Пассажиры империала
Шрифт:
Сомневаюсь, чтобы эти рассуждения понравились моим собратьям-историкам, ибо в их интересах внушать читателю совсем иное представление о них самих и об их учёных трудах. Очень жаль, но что поделаешь; полагаю, что алхимики также были бы недовольны, если б один из них вдруг отвёл бы им ту самую роль и те функции, которые ныне без малейшего удивления выполняют химики, их преемники. История никогда не возвысится до положения подлинной науки, а историки не выполнят своего высокого назначения, если они не откажутся бесповоротно от поисков своего особого философского камня, который обращает исследователей в каких-то запоздалых магов, шарлатанов, гадающих о судьбах человечества.
Вероятно, многие удивятся неосторожности автора этой книги, ибо во вступлении к своему труду он высказывает мысли, которые могут просто-напросто обескуражить читателей, и уж наверно восстановят против него и всех его собратьев, и политических деятелей, и священнослужителей
А не лучше ли видеть в этом вступлении доказательство скромности автора, который полагает, что он будет надёжно защищён безвестностью, несомненно ожидающей его книгу, а по сему надеется спокойно закончить дни своей жизни, не опасаясь нападок со стороны людей, наиболее задетых всем вышесказанным. Ежели и найдутся у книги читатели, то они, конечно, будут столь малочисленны, что автору нечего страшиться их коалиции.

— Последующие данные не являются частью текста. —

-- ==== Sys2Proof/Laws/PerInstr.lean ====
section
/-! SUPPORT. Family EncodingFitsRow: the word of every instruction matches its row of the opcode table (30_encoding.md R55). -/

namespace Sys2Proof.Laws

/-- The encoder's word matches the row's pattern under its mask. -/
def EncodingFitsRow.Statement (i : Instr) : Prop := i.row.fits (encode i) = true

theorem fits_op (w p : Word) {op : BitVec 4} (h : fieldOp w = op) (hp : packNnn op 0 = p) :
    OpcodeRow.fits ⟨p, 0xF000#16⟩ w = true := by
  have := mask_op w
  simp only [OpcodeRow.fits, beq_iff_eq]
  rw [this, h, hp]

theorem fits_op_n (w p : Word) {op : BitVec 4} (n : Fin 16) (h : fieldOp w = op) (hn : fieldN w = n)
    (hp : packXyn op 0 0 n = p) : OpcodeRow.fits ⟨p, 0xF00F#16⟩ w = true := by
  have := mask_op_n w
  simp only [OpcodeRow.fits, beq_iff_eq]
  rw [this, h, hn, hp]

theorem fits_op_nn (w p : Word) {op : BitVec 4} (nn : Byte) (h : fieldOp w = op) (hn : fieldNn w = nn)
    (hp : packXnn op 0 nn = p) : OpcodeRow.fits ⟨p, 0xF0FF#16⟩ w = true := by
  have := mask_op_nn w
  simp only [OpcodeRow.fits, beq_iff_eq]
  rw [this, h, hn, hp]

theorem EncodingFitsRow.sys (nnn : Addr) : EncodingFitsRow.Statement (.sys nnn) :=
  fits_op (op := 0x0#4) _ _ (by simp [encode]) (by decide)

theorem EncodingFitsRow.cls : EncodingFitsRow.Statement .cls :=
  rfl

theorem EncodingFitsRow.ret : EncodingFitsRow.Statement .ret :=
  rfl

theorem EncodingFitsRow.jp (nnn : Addr) : EncodingFitsRow.Statement (.jp nnn) :=
  fits_op (op := 0x1#4) _ _ (by simp [encode]) (by decide)

theorem EncodingFitsRow.call (nnn : Addr) : EncodingFitsRow.Statement (.call nnn) :=
  fits_op (op := 0x2#4) _ _ (by simp [encode]) (by decide)

theorem EncodingFitsRow.seImm (x : RegIdx) (nn : Byte) : EncodingFitsRow.Statement (.seImm x nn) :=
  fits_op (op := 0x3#4) _ _ (by simp [encode]) (by decide)

theorem EncodingFitsRow.sneImm (x : RegIdx) (nn : Byte) : EncodingFitsRow.Statement (.sneImm x nn) :=
  fits_op (op := 0x4#4) _ _ (by simp [encode]) (by decide)

theorem EncodingFitsRow.seReg (x y : RegIdx) : EncodingFitsRow.Statement (.seReg x y) :=
  fits_op_n (op := 0x5#4) _ _ 0 (by simp [encode]) (by simp [encode]) (by decide)

theorem EncodingFitsRow.ldImm (x : RegIdx) (nn : Byte) : EncodingFitsRow.Statement (.ldImm x nn) :=
  fits_op (op := 0x6#4) _ _ (by simp [encode]) (by decide)

theorem EncodingFitsRow.addImm (x : RegIdx) (nn : Byte) : EncodingFitsRow.Statement (.addImm x nn) :=
  fits_op (op := 0x7#4) _ _ (by simp [encode]) (by decide)

theorem EncodingFitsRow.ldReg (x y : RegIdx) : EncodingFitsRow.Statement (.ldReg x y) :=
  fits_op_n (op := 0x8#4) _ _ 0 (by simp [encode]) (by simp [encode]) (by decide)

theorem EncodingFitsRow.orReg (x y : RegIdx) : EncodingFitsRow.Statement (.orReg x y) :=
  fits_op_n (op := 0x8#4) _ _ 1 (by simp [encode]) (by simp [encode]) (by decide)

theorem EncodingFitsRow.andReg (x y : RegIdx) : EncodingFitsRow.Statement (.andReg x y) :=
  fits_op_n (op := 0x8#4) _ _ 2 (by simp [encode]) (by simp [encode]) (by decide)

theorem EncodingFitsRow.xorReg (x y : RegIdx) : EncodingFitsRow.Statement (.xorReg x y) :=
  fits_op_n (op := 0x8#4) _ _ 3 (by simp [encode]) (by simp [encode]) (by decide)

theorem EncodingFitsRow.addReg (x y : RegIdx) : EncodingFitsRow.Statement (.addReg x y) :=
  fits_op_n (op := 0x8#4) _ _ 4 (by simp [encode]) (by simp [encode]) (by decide)

theorem EncodingFitsRow.subReg (x y : RegIdx) : EncodingFitsRow.Statement (.subReg x y) :=
  fits_op_n (op := 0x8#4) _ _ 5 (by simp [encode]) (by simp [encode]) (by decide)

theorem EncodingFitsRow.shr (x y : RegIdx) : EncodingFitsRow.Statement (.shr x y) :=
  fits_op_n (op := 0x8#4) _ _ 6 (by simp [encode]) (by simp [encode]) (by decide)

theorem EncodingFitsRow.subn (x y : RegIdx) : EncodingFitsRow.Statement (.subn x y) :=
  fits_op_n (op := 0x8#4) _ _ 7 (by simp [encode]) (by simp [encode]) (by decide)

theorem EncodingFitsRow.shl (x y : RegIdx) : EncodingFitsRow.Statement (.shl x y) :=
  fits_op_n (op := 0x8#4) _ _ 14 (by simp [encode]) (by simp [encode]) (by decide)

theorem EncodingFitsRow.sneReg (x y : RegIdx) : EncodingFitsRow.Statement (.sneReg x y) :=
  fits_op_n (op := 0x9#4) _ _ 0 (by simp [encode]) (by simp [encode]) (by decide)

theorem EncodingFitsRow.ldI (nnn : Addr) : EncodingFitsRow.Statement (.ldI nnn) :=
  fits_op (op := 0xA#4) _ _ (by simp [encode]) (by decide)

theorem EncodingFitsRow.jpV0 (nnn : Addr) : EncodingFitsRow.Statement (.jpV0 nnn) :=
  fits_op (op := 0xB#4) _ _ (by simp [encode]) (by decide)

theorem EncodingFitsRow.rnd (x : RegIdx) (nn : Byte) : EncodingFitsRow.Statement (.rnd x nn) :=
  fits_op (op := 0xC#4) _ _ (by simp [encode]) (by decide)

theorem EncodingFitsRow.drw (x y : RegIdx) (n : Fin 16) : EncodingFitsRow.Statement (.drw x y n) :=
  fits_op (op := 0xD#4) _ _ (by simp [encode]) (by decide)

theorem EncodingFitsRow.skp (x : RegIdx) : EncodingFitsRow.Statement (.skp x) :=
  fits_op_nn (op := 0xE#4) _ _ 0x9E#8 (by simp [encode]) (by simp [encode]) (by decide)

theorem EncodingFitsRow.sknp (x : RegIdx) : EncodingFitsRow.Statement (.sknp x) :=
  fits_op_nn (op := 0xE#4) _ _ 0xA1#8 (by simp [encode]) (by simp [encode]) (by decide)

theorem EncodingFitsRow.ldVxDt (x : RegIdx) : EncodingFitsRow.Statement (.ldVxDt x) :=
  fits_op_nn (op := 0xF#4) _ _ 0x07#8 (by simp [encode]) (by simp [encode]) (by decide)

theorem EncodingFitsRow.ldVxK (x : RegIdx) : EncodingFitsRow.Statement (.ldVxK x) :=
  fits_op_nn (op := 0xF#4) _ _ 0x0A#8 (by simp [encode]) (by simp [encode]) (by decide)

theorem EncodingFitsRow.ldDtVx (x : RegIdx) : EncodingFitsRow.Statement (.ldDtVx x) :=
  fits_op_nn (op := 0xF#4) _ _ 0x15#8 (by simp [encode]) (by simp [encode]) (by decide)

theorem EncodingFitsRow.ldStVx (x : RegIdx) : EncodingFitsRow.Statement (.ldStVx x) :=
  fits_op_nn (op := 0xF#4) _ _ 0x18#8 (by simp [encode]) (by simp [encode]) (by decide)

theorem EncodingFitsRow.addI (x : RegIdx) : EncodingFitsRow.Statement (.addI x) :=
  fits_op_nn (op := 0xF#4) _ _ 0x1E#8 (by simp [encode]) (by simp [encode]) (by decide)

theorem EncodingFitsRow.ldF (x : RegIdx) : EncodingFitsRow.Statement (.ldF x) :=
  fits_op_nn (op := 0xF#4) _ _ 0x29#8 (by simp [encode]) (by simp [encode]) (by decide)

theorem EncodingFitsRow.ldB (x : RegIdx) : EncodingFitsRow.Statement (.ldB x) :=
  fits_op_nn (op := 0xF#4) _ _ 0x33#8 (by simp [encode]) (by simp [encode]) (by decide)

theorem EncodingFitsRow.storeRegs (x : RegIdx) : EncodingFitsRow.Statement (.storeRegs x) :=
  fits_op_nn (op := 0xF#4) _ _ 0x55#8 (by simp [encode]) (by simp [encode]) (by decide)

theorem EncodingFitsRow.loadRegs (x : RegIdx) : EncodingFitsRow.Statement (.loadRegs x) :=
  fits_op_nn (op := 0xF#4) _ _ 0x65#8 (by simp [encode]) (by simp [encode]) (by decide)

end Sys2Proof.Laws
end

Мне могут ещё сказать, что обложка, титул и шмуцтитул книги сулят серьёзное научное изыскание о жизни, характере и воззрениях финансиста Джона Ло, и читатель имеет право удивиться, что подобное исследование начинается таким вступлением.
Что ж, я этого права у читателя не отнимаю. Но уж если удивляться, то почему только этому, а не многим обстоятельствам, которые на первый взгляд как будто сами собой разумеются: так, произвольный выбор героя исследования никому не кажется странным, раз имя его напечатано заглавными буквами на обложке, а между тем имелись бы все основания попросить кое-каких объяснений по поводу выбора героя, и, пожалуй, не так-то легко было бы дать эти объяснения.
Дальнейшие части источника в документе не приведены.